═════ DATASET RECORDS ═════

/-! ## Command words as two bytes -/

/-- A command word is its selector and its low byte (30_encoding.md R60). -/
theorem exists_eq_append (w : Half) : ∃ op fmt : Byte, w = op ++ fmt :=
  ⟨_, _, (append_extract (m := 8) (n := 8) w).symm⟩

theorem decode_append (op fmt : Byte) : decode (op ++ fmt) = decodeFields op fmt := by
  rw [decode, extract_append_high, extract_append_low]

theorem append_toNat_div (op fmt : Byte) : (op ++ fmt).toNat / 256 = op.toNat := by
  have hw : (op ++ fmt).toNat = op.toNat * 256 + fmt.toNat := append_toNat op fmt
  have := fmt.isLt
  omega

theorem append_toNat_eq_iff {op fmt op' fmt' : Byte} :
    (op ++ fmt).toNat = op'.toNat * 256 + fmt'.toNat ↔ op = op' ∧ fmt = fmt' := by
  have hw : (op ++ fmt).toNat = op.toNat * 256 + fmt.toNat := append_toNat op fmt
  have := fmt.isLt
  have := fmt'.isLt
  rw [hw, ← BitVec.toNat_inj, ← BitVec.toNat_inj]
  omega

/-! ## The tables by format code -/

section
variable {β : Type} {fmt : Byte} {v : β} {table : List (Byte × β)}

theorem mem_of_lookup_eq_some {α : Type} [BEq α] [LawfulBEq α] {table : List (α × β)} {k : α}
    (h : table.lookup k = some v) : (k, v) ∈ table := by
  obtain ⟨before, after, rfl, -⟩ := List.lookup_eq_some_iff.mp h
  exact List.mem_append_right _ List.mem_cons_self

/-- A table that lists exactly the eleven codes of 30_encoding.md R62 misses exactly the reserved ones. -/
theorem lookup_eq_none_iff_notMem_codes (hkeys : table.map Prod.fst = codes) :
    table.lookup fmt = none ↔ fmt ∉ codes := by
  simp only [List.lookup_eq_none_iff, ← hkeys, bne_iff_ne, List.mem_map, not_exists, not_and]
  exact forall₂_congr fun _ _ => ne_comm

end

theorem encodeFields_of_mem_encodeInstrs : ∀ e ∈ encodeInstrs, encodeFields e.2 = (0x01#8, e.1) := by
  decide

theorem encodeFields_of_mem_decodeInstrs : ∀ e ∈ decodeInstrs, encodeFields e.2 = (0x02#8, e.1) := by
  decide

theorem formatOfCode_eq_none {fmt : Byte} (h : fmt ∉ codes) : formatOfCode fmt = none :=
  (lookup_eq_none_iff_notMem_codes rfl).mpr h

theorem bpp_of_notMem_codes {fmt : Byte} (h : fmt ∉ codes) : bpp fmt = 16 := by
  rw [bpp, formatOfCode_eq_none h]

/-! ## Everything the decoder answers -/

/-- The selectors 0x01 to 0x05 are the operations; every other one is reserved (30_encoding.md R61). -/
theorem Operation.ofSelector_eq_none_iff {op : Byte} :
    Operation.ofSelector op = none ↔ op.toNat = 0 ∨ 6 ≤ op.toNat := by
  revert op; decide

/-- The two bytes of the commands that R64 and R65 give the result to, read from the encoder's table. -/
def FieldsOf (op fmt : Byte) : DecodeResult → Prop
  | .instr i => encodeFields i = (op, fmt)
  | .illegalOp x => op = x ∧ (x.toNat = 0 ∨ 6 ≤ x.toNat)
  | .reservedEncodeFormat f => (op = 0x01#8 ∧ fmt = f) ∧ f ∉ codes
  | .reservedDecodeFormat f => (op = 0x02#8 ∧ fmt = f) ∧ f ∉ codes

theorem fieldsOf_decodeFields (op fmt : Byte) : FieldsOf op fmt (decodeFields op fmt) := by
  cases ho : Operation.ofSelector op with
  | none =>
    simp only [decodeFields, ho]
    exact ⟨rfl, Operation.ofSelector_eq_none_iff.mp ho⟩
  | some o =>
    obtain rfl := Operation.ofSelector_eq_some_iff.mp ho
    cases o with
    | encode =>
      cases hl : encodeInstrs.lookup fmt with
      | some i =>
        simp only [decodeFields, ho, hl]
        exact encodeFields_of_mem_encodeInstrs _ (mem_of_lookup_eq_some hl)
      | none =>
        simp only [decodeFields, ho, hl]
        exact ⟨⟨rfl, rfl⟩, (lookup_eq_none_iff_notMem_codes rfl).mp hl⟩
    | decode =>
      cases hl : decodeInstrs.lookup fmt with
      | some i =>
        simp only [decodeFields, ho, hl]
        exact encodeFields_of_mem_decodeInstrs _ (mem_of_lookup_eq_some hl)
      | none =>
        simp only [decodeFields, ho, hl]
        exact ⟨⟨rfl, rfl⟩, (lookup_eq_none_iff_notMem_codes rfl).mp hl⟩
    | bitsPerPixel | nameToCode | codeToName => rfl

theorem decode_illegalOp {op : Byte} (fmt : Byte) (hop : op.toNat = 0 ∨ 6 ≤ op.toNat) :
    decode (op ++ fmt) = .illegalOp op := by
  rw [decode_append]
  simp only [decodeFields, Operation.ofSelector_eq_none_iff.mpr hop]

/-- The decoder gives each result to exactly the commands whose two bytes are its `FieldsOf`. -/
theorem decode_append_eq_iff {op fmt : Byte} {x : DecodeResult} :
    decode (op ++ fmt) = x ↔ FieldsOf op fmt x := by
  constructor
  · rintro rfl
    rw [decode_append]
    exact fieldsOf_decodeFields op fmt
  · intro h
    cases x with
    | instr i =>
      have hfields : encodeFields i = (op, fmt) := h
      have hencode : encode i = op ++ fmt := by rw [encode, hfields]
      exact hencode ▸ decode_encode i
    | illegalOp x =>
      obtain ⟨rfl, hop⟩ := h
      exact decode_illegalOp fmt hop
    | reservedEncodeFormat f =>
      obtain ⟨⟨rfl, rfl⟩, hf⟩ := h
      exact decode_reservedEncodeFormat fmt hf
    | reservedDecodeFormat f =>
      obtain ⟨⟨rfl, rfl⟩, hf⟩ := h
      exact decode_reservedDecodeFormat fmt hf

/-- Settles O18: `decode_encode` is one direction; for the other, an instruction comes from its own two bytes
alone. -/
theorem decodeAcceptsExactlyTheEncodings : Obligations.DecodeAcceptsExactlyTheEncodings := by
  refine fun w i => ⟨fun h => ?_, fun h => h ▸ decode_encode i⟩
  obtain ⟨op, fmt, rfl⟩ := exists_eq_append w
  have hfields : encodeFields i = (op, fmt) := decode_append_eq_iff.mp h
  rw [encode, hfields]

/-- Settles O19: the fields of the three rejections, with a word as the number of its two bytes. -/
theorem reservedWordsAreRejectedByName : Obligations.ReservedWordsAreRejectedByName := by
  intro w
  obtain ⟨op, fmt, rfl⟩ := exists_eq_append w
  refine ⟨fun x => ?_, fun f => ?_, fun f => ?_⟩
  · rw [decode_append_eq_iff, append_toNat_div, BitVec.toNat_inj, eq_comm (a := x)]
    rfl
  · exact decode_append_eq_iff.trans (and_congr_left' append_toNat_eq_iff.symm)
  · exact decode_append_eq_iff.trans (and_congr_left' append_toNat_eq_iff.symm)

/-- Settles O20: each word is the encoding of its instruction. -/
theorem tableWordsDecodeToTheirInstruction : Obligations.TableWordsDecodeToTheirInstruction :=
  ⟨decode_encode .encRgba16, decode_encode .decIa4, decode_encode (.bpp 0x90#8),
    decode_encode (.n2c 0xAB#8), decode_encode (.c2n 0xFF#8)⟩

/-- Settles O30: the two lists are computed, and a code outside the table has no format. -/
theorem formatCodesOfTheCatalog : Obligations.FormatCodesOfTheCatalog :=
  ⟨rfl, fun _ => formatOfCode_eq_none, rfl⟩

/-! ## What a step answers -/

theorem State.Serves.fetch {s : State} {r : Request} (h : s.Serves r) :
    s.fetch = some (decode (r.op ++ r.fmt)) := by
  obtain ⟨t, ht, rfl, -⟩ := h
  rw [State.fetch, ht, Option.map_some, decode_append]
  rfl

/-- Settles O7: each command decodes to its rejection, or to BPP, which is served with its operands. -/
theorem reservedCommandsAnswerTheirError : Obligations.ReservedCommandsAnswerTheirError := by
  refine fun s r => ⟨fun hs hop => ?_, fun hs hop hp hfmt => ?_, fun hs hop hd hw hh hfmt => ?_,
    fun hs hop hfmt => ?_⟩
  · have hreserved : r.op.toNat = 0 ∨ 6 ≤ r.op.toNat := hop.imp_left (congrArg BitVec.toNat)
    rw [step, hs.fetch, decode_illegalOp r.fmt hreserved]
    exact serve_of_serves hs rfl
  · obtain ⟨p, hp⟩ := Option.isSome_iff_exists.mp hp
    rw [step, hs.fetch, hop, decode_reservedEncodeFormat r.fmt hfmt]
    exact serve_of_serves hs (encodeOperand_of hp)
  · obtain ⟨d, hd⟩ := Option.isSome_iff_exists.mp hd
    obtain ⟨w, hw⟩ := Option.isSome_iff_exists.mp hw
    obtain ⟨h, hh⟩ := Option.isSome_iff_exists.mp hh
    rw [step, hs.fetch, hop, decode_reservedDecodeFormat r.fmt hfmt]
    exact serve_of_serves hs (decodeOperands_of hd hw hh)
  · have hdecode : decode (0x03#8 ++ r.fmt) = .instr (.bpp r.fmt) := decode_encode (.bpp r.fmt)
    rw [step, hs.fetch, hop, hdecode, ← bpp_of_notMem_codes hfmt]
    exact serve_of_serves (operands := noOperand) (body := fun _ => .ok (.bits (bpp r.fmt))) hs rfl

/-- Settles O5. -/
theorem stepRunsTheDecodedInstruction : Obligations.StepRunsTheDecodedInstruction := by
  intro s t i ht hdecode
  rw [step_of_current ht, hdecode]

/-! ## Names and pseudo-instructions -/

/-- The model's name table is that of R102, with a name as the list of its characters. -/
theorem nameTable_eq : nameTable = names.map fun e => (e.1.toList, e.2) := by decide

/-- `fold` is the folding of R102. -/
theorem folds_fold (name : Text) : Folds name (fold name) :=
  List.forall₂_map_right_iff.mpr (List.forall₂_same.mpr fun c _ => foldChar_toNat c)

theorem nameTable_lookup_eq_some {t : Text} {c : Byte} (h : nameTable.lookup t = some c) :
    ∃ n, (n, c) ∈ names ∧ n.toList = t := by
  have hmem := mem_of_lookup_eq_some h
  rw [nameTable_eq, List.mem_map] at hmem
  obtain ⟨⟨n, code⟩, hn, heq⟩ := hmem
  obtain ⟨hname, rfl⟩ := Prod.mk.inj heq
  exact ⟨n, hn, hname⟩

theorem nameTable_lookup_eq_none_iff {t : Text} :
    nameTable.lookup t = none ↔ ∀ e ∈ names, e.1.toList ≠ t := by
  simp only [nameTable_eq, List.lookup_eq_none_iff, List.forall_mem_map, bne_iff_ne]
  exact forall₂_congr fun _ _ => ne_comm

═════
═════ DATASET RECORDS ═════

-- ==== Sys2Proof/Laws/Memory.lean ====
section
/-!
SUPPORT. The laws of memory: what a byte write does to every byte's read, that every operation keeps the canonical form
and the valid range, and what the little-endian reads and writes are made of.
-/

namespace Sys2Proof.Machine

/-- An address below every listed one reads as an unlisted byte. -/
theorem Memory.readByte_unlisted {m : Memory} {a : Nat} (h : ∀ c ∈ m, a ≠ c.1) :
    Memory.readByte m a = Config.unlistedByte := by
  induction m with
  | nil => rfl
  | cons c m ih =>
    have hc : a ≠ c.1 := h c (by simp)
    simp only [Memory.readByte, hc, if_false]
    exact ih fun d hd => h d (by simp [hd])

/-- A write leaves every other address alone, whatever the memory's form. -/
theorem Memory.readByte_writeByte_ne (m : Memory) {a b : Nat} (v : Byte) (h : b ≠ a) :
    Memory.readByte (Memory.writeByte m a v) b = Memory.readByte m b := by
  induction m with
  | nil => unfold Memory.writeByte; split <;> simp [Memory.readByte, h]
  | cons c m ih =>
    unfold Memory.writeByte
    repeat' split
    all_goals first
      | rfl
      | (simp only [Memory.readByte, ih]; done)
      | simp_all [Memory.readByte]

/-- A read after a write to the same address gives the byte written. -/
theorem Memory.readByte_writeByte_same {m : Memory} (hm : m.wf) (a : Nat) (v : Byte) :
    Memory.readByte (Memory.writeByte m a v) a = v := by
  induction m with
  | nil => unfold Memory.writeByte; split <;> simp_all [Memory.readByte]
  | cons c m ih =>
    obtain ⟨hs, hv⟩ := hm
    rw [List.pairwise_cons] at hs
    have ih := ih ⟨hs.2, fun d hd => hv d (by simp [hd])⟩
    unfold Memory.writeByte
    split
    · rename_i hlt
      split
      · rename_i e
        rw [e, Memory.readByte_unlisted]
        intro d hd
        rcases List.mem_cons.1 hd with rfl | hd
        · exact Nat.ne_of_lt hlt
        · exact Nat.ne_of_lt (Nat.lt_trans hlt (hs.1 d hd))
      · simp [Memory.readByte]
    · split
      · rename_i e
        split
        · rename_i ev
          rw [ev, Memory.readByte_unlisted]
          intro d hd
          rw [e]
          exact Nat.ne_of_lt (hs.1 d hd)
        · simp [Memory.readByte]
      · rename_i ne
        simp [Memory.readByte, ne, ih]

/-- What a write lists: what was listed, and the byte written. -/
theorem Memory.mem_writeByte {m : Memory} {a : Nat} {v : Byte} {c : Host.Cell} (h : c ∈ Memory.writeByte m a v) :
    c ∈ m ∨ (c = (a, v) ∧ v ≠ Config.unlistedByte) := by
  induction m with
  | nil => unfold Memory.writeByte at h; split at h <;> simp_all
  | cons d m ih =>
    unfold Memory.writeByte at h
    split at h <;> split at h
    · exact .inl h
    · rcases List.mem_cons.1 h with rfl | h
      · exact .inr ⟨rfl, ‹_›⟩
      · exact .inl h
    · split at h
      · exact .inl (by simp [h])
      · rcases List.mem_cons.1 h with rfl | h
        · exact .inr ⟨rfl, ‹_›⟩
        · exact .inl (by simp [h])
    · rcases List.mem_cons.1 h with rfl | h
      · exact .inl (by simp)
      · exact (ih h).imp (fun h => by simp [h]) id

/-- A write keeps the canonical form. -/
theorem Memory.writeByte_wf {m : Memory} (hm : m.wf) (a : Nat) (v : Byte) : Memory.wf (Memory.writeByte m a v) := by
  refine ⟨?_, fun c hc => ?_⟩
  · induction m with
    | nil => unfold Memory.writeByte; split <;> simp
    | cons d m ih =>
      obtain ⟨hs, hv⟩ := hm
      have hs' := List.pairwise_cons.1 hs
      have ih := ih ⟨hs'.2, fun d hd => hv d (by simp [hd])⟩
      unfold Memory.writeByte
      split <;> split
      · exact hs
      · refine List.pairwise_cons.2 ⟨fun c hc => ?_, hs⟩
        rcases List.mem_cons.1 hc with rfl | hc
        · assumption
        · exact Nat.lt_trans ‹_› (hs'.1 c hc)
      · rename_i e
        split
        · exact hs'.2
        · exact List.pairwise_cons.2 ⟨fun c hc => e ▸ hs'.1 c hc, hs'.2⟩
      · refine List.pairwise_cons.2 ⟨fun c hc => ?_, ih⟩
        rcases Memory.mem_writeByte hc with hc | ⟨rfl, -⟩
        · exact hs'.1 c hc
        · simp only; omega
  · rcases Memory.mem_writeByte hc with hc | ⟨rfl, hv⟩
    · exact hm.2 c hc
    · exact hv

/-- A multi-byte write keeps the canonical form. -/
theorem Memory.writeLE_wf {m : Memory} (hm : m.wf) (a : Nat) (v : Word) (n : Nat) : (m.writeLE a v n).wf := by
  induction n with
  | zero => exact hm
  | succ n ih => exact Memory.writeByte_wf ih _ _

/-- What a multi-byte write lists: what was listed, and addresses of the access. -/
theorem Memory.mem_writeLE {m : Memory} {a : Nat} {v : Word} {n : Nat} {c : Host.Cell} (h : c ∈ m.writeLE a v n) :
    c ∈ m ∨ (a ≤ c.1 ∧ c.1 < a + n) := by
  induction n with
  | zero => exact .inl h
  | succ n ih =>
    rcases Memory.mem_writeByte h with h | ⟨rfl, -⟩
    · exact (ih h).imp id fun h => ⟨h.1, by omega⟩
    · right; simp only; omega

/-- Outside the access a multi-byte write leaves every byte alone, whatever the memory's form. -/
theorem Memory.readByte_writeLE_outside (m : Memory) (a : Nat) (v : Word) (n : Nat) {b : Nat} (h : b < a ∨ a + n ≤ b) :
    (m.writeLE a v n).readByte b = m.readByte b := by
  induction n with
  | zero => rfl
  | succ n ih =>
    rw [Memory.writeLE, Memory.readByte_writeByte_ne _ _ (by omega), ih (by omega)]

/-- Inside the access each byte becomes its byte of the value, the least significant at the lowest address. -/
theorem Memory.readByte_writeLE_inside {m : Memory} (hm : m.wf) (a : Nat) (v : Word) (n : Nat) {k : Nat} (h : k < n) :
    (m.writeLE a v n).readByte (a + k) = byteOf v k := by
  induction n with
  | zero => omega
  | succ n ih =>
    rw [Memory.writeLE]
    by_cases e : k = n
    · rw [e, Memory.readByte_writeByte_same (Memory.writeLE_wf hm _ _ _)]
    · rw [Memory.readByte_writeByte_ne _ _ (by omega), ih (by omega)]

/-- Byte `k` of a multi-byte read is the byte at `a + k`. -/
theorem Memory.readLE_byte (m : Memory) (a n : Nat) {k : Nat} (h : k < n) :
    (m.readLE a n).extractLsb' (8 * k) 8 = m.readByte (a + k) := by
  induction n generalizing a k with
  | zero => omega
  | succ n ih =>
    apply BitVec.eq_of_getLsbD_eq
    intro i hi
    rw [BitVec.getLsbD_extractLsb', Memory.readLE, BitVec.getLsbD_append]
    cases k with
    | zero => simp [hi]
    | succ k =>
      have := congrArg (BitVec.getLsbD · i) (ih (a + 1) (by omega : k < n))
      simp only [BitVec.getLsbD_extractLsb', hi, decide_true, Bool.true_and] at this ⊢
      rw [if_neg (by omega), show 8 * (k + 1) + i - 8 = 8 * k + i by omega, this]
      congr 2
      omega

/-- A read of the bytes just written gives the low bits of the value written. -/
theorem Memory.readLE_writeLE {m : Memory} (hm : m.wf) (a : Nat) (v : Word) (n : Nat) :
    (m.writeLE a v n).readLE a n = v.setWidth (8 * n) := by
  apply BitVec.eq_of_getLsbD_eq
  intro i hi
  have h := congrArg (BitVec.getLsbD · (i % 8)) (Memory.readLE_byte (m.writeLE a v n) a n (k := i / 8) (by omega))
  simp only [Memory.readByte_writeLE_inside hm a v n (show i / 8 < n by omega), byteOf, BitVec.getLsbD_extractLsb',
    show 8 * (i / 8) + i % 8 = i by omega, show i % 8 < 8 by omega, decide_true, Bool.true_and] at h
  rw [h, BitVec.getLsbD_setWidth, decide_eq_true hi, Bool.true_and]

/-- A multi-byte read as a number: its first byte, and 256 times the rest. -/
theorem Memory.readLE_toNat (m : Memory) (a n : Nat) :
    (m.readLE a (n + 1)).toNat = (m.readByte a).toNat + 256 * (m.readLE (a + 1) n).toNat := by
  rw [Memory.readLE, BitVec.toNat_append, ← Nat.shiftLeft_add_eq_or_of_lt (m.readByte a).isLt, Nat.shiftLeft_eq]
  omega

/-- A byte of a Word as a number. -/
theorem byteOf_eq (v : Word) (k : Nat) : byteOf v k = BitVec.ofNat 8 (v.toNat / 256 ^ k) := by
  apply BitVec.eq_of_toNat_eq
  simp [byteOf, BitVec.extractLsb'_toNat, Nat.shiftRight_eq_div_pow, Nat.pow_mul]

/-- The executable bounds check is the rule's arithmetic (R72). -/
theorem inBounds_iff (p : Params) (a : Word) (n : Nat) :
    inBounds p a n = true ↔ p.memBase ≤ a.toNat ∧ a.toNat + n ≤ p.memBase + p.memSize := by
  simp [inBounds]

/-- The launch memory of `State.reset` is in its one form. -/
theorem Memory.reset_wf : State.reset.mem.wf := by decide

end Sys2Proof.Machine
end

═════
═════ DATASET RECORDS ═════

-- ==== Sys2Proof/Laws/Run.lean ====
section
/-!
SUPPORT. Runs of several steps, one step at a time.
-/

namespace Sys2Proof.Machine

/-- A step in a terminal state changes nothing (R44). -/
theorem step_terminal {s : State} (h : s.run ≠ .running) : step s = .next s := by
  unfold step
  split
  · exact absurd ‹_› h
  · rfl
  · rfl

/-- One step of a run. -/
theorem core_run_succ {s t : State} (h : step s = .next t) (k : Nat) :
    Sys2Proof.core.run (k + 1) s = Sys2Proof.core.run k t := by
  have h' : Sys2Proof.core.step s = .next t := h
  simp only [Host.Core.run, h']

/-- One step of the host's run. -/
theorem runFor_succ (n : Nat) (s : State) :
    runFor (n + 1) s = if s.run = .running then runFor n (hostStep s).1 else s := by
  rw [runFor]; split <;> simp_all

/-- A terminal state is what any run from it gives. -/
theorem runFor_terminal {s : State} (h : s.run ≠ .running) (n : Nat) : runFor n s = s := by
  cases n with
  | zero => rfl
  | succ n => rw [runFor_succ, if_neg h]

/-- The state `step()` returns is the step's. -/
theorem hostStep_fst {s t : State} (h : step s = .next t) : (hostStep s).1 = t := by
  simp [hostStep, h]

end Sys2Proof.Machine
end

═════

A single number is required: how many lines in the material hold the word "bytes".

6